Featured Paper of the Month – September 2018.
Methamphetamine addiction is a public health threat throughout the world. Investigators in Dr. Cadet’s laboratory in the intramural program have developed a rat model of methamphetamine addiction that includes one of the psychiatric criteria used to make that diagnosis in humans. In that model, they used footshocks to represent adverse consequences that are present during the clinical course of addiction. Contingent footshocks helped the investigators to identify some rats (addicted) that continue to press a lever to get methamphetamine whereas other rats (non-addicted) suppress or stop their taking of methamphetamine in the presence of these adverse consequences. The investigators wanted to know if there were chemicals that could help them understand why these animals behaved differently in the presence of these shocks.

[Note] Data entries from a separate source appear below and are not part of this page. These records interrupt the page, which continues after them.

-- ==== Sys2Proof/Machine/Operands.lean ====
section
/-! DEFINITION. Operands: the general registers (R30, R32), 16-bit addresses from `nnn` (R93), the keypad (R190, R193), and the bytes
an instruction moves to or from memory through I (R173 to R175). -/

namespace Sys2Proof.Machine

/-- `V[x]` (R11). No register is hard-wired (R30). -/
def getV (s : State) (x : RegIdx) : Byte := s.v[x]

/-- `V[x] <- b` (R11). -/
def setV (x : RegIdx) (b : Byte) (s : State) : State := { s with v := s.v.set x b }

/-- `zext_16(nnn)` (R93). -/
def addressOf (nnn : BitVec 12) : Word := nnn.setWidth 16

/-- `zext_16(V[x])` (R10, R141, R171, R172). -/
def wordV (s : State) (x : RegIdx) : Word := (getV s x).setWidth 16

/-- `I <- w` (R33). -/
def setI (w : Word) (s : State) : State := { s with i := w }

/-- `UpdateI(x)` of R176, by LS_I_MODE. -/
def updateI (x : RegIdx) (s : State) : State :=
  match s.config.lsIMode with
  | .keep => s
  | .plusXPlus1 => { s with i := s.i + BitVec.ofNat 16 (x.val + 1) }
  | .plusX => { s with i := s.i + BitVec.ofNat 16 x.val }

/-- `KeyAt(k)` of R190 and then the rest of the instruction: a value of 16 or more names no key and raises. -/
def keyAt (k : Byte) (s : State) (body : Bool → Result) : Result :=
  if h : k.toNat < nKeys then body s.key[k.toNat]
  else raise (.addressOutOfRange .keypad k.toNat .execute) s

/-- `LowestPressed()` of R193: the smallest index of a pressed key. -/
def lowestPressed (s : State) : Option Nat := s.key.toList.findIdx? id

/-- The three decimal digits Bcd stores, hundreds first (R173). -/
def bcdDigits (v : Byte) : List Byte :=
  [BitVec.ofNat 8 (v.toNat / 100), BitVec.ofNat 8 (v.toNat / 10 % 10), BitVec.ofNat 8 (v.toNat % 10)]

/-- The bytes MemStore stores: V0..Vx in ascending register order (R174). -/
def storedRegs (s : State) (x : RegIdx) : List Byte := s.v.toList.take (x.val + 1)

/-- V0..V(n-1) loaded from the bytes at `a` on, in ascending register order (R175). -/
def loadRegs (c : Config) (m : Memory) (a : Nat) (v : Vector Byte 16) : Nat → Vector Byte 16
  | 0 => v
  | n + 1 => (loadRegs c m a v n).setIfInBounds n (Memory.read c m (a + n))

end Sys2Proof.Machine
end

They focused their attention on some chemicals called trophic factors including brain derived neurotrophic factor (BDNF) that are thought to regulate drug taking by rats. Because one area of the brain called dorsal striatum is involved in habit forming similar to the habits observed in patients who abuse drugs, the researchers measured the expression of some of these factors in that brain structure. They found that BDNF protein levels were similarly increased in the striatum in both groups of rats. However, another trophic factor called nerve growth factor (NGF) showed greater increases in the non-addicted rats. They also found that the receptor for NGF, called TrkA, is only activated in the non-addicted animals. Another important receptor for NGF called p75NTR is also only activated in the non-addicted rats. Importantly, proteins that are usually activated in cells that are stimulated by NGF were also activated only in the striatum of the non-addicted animals. These observations indicate that stimulation of NGF and other NGF-dependent proteins play a role in the suppression of methamphetamine taking by the non-addicted rats. These data also suggest that there is a need to develop medications that can activate NGF-dependent mechanisms that might benefit patients who are addicted to methamphetamine.
Publication Information
In: Int J Neuropsychopharmacol, vol. 21, no. 3, pp. 281–290, 2018, ISSN: 1469-5111 (Electronic); 1461-1457 (Linking).